**To do**
From the entries that follow, copy exactly the lines beginning at the line holding "direct request that" and continuing through the line holding "def directOp (s".

**Data for this task**
______

/-- Both writes of a keyed pair are performed at once, non-posted, with the complement in the second (R32), and no pair is pending in the
block. -/
def goesKeyed (s : State) (a : Acc) (id : RegId) (i : Nat) (v comp : Word) : Bool :=
  !a.posted && comp == ~~~v && s.goes (wordWrite a (regOff id i) v) && s.goes (wordWrite a (regOff id i + 4) comp)
  && s.noPend (regOff id i) && s.slowQ.length < 31

/-- An access has ended with a result: its answer goes out, or waits in the crossing of KST and IMG (R24). -/
def ended (s t : State) (r : BcsReq) (res : BcsRes) : Prop :=
  match reqBlock r with
  | some b => if slowBlock b then t.slowQ = s.slowQ ++ [(r, res)] else Output.bcs r res ∈ t.outp
  | none => Output.bcs r res ∈ t.outp

/-- The state before an access, but for what answering it may change: what goes out, the links that carry completions, and the crossing
queue. -/
def asideFrom (s t : State) : State := { s.start with outp := t.outp, links := t.links, slowQ := t.slowQ }

/-- The sideband input map names no DN, and no Kickstand rule but those in `rs` is enabled. -/
def onlyRules (s : State) (rs : List Nat) : Prop :=
  (∀ r < 32, r ∉ rs → s.fb Fld.kstRuleIn_en r = false) ∧ ∀ n < 16, s.fb Fld.gptSbiMap_en n = false

/-! ### Fault sources and links -/

/-- No EVENT goes out for a corrected source: its EV_EN is 0 (R296). -/
def mute (s : State) (src : Nat) : Bool := !FMap.get false src s.flt.evEn

/-- A source has been raised once: its own counter and, for a corrected one, FLT_CNT_CE have stepped (R278). -/
def counted (s t : State) (src : Nat) : Prop :=
  FMap.get 0 src t.flt.srcCnt = min (FMap.get 0 src s.flt.srcCnt + 1) 65535 ∧
  (srcClass src = 1 → t.f Fld.fltCntCe_count = sat Fld.fltCntCe_count (s.f Fld.fltCntCe_count + 1))

/-- The links other than one are as before. -/
def sameLinksBut (s t : State) (l : Nat) : Prop := ∀ j, j ≠ l → t.link j = s.link j

/-- A link has entered RETRAIN and keeps everything that it holds (R67, R68); the retraining is counted and reported. -/
def retrained (s t : State) (l : Nat) : Prop :=
  t.link l = { s.link l with st := .retrain, fullWidth := false, quietReq := false } ∧ s.sameLinksBut t l
  ∧ t.f Fld.tlkLinkCnt_retrains l = sat Fld.tlkLinkCnt_retrains (s.f Fld.tlkLinkCnt_retrains l + 1) ∧ s.counted t 0x022

/-- The state before, but for the links, the registers of TLK and FLT, the fault collector, and what goes out. -/
def linkFrame (s t : State) : Prop :=
  s.onlyBlocks t [.tlk, .flt] ∧ t = { s.start with links := t.links, regs := t.regs, flt := t.flt, outp := t.outp }

/-- The block in which a link sends an unacknowledged block again, with the credit return that it had. -/
def resentBlock (s : State) (l : Nat) (nak : Bool) (b : TxBlk) : Output :=
  .block l (blockBytes (blockBody b.seq 0 (((s.link l).rxNext + 4095) % 4096) nak b.fpo b.cr b.stream))

/-- What a link puts out as it sends its unacknowledged blocks again: a NAK that is due goes in the first of them alone (R43). -/
def resentAll (s : State) (l : Nat) : List TxBlk → List Output
  | [] => []
  | b :: bs => s.resentBlock l (s.link l).nak b :: bs.map (s.resentBlock l false)

/-- A packet has left a link's ingress, and its credits wait to be returned (R60). -/
def took (s t : State) (l : Nat) (p : Packet) : Prop :=
  t.link l = { s.link l with ingress := (s.link l).ingress.erase p
                             credRet := (s.link l).credRet ++ packetReturns p }
  ∧ s.sameLinksBut t l

/-- The Landing pool that a request draws on, that of its own class (R206, R208): posted data, non-posted data, or read data. -/
def reqPool (h : ReqHdr) (wr : Bool) (w : Window) : Nat := 3 * max h.vc.val w.cls + (if !wr then 2 else if !h.np then 0 else 1)

/-- Every piece of an operation passes its port's gate (R246). -/
def piecesPass (s : State) (o : Op) : Prop :=
  ∀ pos < o.cut.n, ∀ x, o.cut.piece o.maxb o.bound (s.pieceEdge o) pos = some x →
    s.judge o.port o.ident (o.daddr * 2 ^ 32 + x.1) (o.daddr * 2 ^ 32 + x.2) (!o.wr) o.wr = .ok

/-- A request outside the BCS may be admitted now, as its Journal entry `je` with the grains `hold` (R170, R202, R208): its form is good, a window of an
ACTIVE instance and a valid device take it, no posted write before it holds it back, an entry and the grains are free, and the gate of its port lets a
direct one's pieces pass. -/
def admissible (s : State) (l : Nat) (before : List HeldReq) (first : Bool) (h : ReqHdr) (wr : Bool) (w : Window) (dv : Device)
    (je : Nat) (hold : Hold) : Prop :=
  s.works = true ∧ s.asleep = false ∧ s.exOn 2 = false ∧ reqOk h = true ∧ s.inBcs h = false ∧ (wr && h.poison) = false
  ∧ s.outFind h wr = .ok w dv ∧ behind before h.vc.val w.owner = false ∧ ((wr && !h.np) && s.withheld w.owner) = false
  ∧ s.jeRoom w.owner = some je
  ∧ s.takeGrains w.owner (reqPool h wr w) (grainsOf (8 * granulesOf h.len.toNat)) (wr && !h.np) first = some hold
  ∧ (w.path = false → s.piecesPass (reqOp l h wr [] w dv hold))

/-- A request has been admitted (R170): its entry has every field set, its operation holds the request and the grains, and no other entry, operation or
context has changed. -/
def admitted (s t : State) (l je : Nat) (h : ReqHdr) (wr : Bool) (w : Window) (hold : Hold) : Prop :=
  t.entry je = { State.reqEntry l h wr (s.reqClassOf h w).1 w with st := .admitted, ts := s.ts % 2 ^ 32, serial := s.jnl.serial, since := s.ts }
  ∧ (∃ o, t.op? je = some o ∧ o.hdr = some h ∧ o.hold = hold ∧ o.wr = wr ∧ o.age = s.ts)
  ∧ (∀ j, j ≠ je → t.entry j = s.entry j ∧ t.op? j = s.op? j)
  ∧ s.onlyBlocks t [.jnl, .hub] ∧ t.outp = []
  ∧ t = { s.start with links := t.links, jnl := t.jnl, ops := t.ops, regs := t.regs, hub := t.hub, insts := t.insts, ports := t.ports
                       freeCount := s.freeCount + 1, freeNext := t.freeNext }

/-! ### Ports -/

/-- The device addresses other than one are as before. -/
def sameDaddrsBut (s t : State) (p d : Nat) : Prop := ∀ k, k ≠ p * 2048 + d → FMap.get ({} : Daddr) k t.daddrs = FMap.get {} k s.daddrs

/-- The ports other than one are as before. -/
def samePortsBut (s t : State) (p : Nat) : Prop := ∀ q, q ≠ p → t.port q = s.port q

/-- The Journal entries and operations other than those of one JE are as before. -/
def sameOpsBut (s t : State) (je : Nat) : Prop := ∀ j, j ≠ je → t.entry j = s.entry j ∧ t.op? j = s.op? j

/-- The queued exchange `x` opens at a device address now (R76, R84, R85, R87, R90): it is the oldest there, it may open, and its frames leave the
port next. -/
def opensNow (s : State) (p d : Nat) (x : XReq) : Prop :=
  (s.port p).queue.find? (fun y => y.1 == d) = some (d, x) ∧ s.mayOpen p d x = true ∧ s.firstOut p d x = true

/-- The RETRY with which the bridge refuses an UP frame (Table 4.8). -/
def retryFrame (s : State) (p d cause : Nat) : Frame :=
  sealFrame { baseFrame 0xB d with addr := BitVec.ofNat 22 (cause * 2 ^ 18), arg := BitVec.ofNat 8 (s.f Fld.gptCollCtl_up_hint p) }

/-- Frames leave a port on a member lane now, or wait behind the RETRY and STATUS frames at its egress (R76). -/
def leaves (s t : State) (p m : Nat) (fs : List Frame) : Prop :=
  if (s.port p).statusQ.isEmpty then t.outp = fs.map (fun f => .frame p m (sealFrame f))
  else t.outp = [] ∧ ∃ y ∈ (t.port p).egress, y.frames = fs ∧ y.member = m

/-- A RETRY of the bridge leaves a port now, or waits in the order of the RETRY and STATUS frames made (R76). -/
def retrySent (s t : State) (p d cause : Nat) : Prop :=
  if (s.port p).statusQ.isEmpty then t.outp = [.frame p 0 (s.retryFrame p d cause)] ∧ t.ports = s.ports
  else t.outp = [] ∧ s.samePortsBut t p
    ∧ t.port p = { s.port p with statusQ := (s.port p).statusQ ++ [{ daddr := d, frame := s.retryFrame p d cause, retry := true }] }

/-- What the piece of an operation needs is at hand beside its data: the grains that a READ or SENSE takes for it are had or to be had (R208), and a C0
piece of an engine has crossed the Hub, so that it waits for no tokens (R192). -/
def pieceMay (s : State) (je : Nat) (o : Op) (a e : Nat) : Prop :=
  (s.takePiece je o a e).1 = true ∧ (o.crossed = true ∨ s.byEngine je = false ∨ (s.entry je).cls ≠ 0)

/-- The exchange of a piece has opened: the entry of its operation is ISSUED, and the operation keeps its piece and its data. -/
def pieceOpens (s t : State) (je : Nat) (o : Op) : Prop :=
  (t.entry je).st = .issued ∧ s.sameOpsBut t je
  ∧ ∃ u, t.op? je = some u ∧ u.cur = o.cur ∧ u.pos = o.pos ∧ u.data = o.data ∧ u.parts = o.parts ∧ u.wr = o.wr

/-- An exchange has opened: its device address is in CMD with it, and it has left the queue. -/
def opened (s t : State) (p d : Nat) (x : XOpen) : Prop :=
  t.daddr p d = { s.daddr p d with st := .cmd, opened := some x, openSerial := (s.daddr p d).openSerial + 1 } ∧ s.sameDaddrsBut t p d
  ∧ t.port p = { s.port p with queue := (s.port p).queue.erase (d, x.req) } ∧ s.samePortsBut t p

/-- What an UP frame asks for may be admitted (R95, R96, R111): it is good, its device address is free, the window `w` of DN `n` takes it, its
instance has the Journal entry `je` and the grains `hold`, a posted write is not withheld (R212), and another finds a tag (R55). -/
def upAdmissible (s : State) (p : Nat) (f : Frame) (wr : Bool) (n : Nat) (w : Window) (je : Nat) (hold : Hold) : Prop :=
  s.portRecv p = true ∧ s.crcOk f = true ∧ burstOk f = true ∧ s.mode ≠ .doze ∧ s.phase ≠ .entering ∧ s.exOn 2 = false
  ∧ ((s.daddr p f.daddr.toNat).st = .idle ∨ (s.daddr p f.daddr.toNat).st = .reserved) ∧ s.chanOpen p + s.upOpen p < 64
  ∧ s.upLookup p f.daddr.toNat (frameAddr f) = .ok n w ∧ w.peer = false ∧ w.cls ≠ 0 ∧ s.jeRoom w.owner = some je
  ∧ s.takeHold w.owner (3 * w.cls + (if !wr then 2 else if w.np then 1 else 0)) (grainsOf (4 * frameWords f)) = some hold
  ∧ (if wr && !w.np then s.withheld w.owner = false
     else (s.link (s.route (s.instLink w.owner))).outst.length < 4096 ∧ s.heldTags.length < 65536)

/-- The Journal entry that an admitted UP frame takes (R170, Tables 7.3 and 7.4). -/
def upEntry (s : State) (p : Nat) (f : Frame) (wr : Bool) (n : Nat) (w : Window) : JEntry :=
  { st := .admitted, kind := if wr then 5 else 6, cls := w.cls, inst := w.owner, dn := n, link := s.instLink w.owner, vc := w.cls
    ref := p * 2 ^ 56 + f.daddr.toNat * 2 ^ 32 + frameAddr f, ts := s.ts % 2 ^ 32, serial := s.jnl.serial, since := s.ts }

/-- The last byte of the access to host memory that an UP burst becomes, for a target side of `n` bytes (R112). -/
def upLast (h : ReqHdr) (n : Nat) : Nat := h.addr.toNat + n - 8 + highBit8 (if n = 8 then h.fbe.toNat else h.lbe.toNat)

/-- The operation of a direct request that has not failed: not posted, of class C1 to C3, and it owes its completion to `h`. -/
def directOp (s : State) (je : Nat) (o : Op) (h : ReqHdr) : Prop :=
  s.op? je = some o ∧ o.hdr = some h ∧ o.x = none ∧ o.silent = false ∧ o.ctx = none ∧ (s.entry je).kind < 2
  ∧ (s.entry je).pst = false ∧ (s.entry je).cls ≠ 0 ∧ (s.entry je).err = 0

/-- The operation of a direct request with no piece left to open. -/
def lastPiece (s : State) (je : Nat) (o : Op) (h : ReqHdr) : Prop :=
  s.directOp je o h ∧ o.stop = false ∧ o.cut.piece o.maxb o.bound (s.pieceEdge o) o.pos = none

/-! ### Host memory, programs, and the management queue -/

/-- A read of `n` bytes by an identity can be issued for a link's traffic: a place is free on the link that carries it, and a tag on both (R55), and the
G_TLINK of the link that R127 names lets it pass (R247). -/
def canRead (s : State) (l id addr n : Nat) : Prop :=
  (s.link (s.route l)).moved = false ∧ (s.link (s.route l)).outst.length < 4096 ∧ s.heldTags.length < 65536
  ∧ s.judge (gTlink l) id addr (addr + n - 1) true false = .ok

/-- Whether an outstanding request is a context's read: of the CCD at its address, or of the data of the operation that it runs. -/
def asked (s : State) (r : OutReq) (k : Nat) (c : Ctx) : Bool :=
  s.ctx? k == some c && match r.purpose with
    | .ccd j => j == k
    | .data j je => j == k && c.je == some je && c.st == .run && (s.op? je).isSome
    | _ => false

/-- Of the Hub only the transfers that are formed have changed: new ones stand behind those there were. -/
def sameHubBut (s t : State) : Prop := t.hub = { s.hub with xfers := t.hub.xfers } ∧ s.hub.xfers <+: t.hub.xfers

______

**Result of this task**
/-- The operation of a direct request that has not failed: not posted, of class C1 to C3, and it owes its completion to `h`. -/
def directOp (s : State) (je : Nat) (o : Op) (h : ReqHdr) : Prop :=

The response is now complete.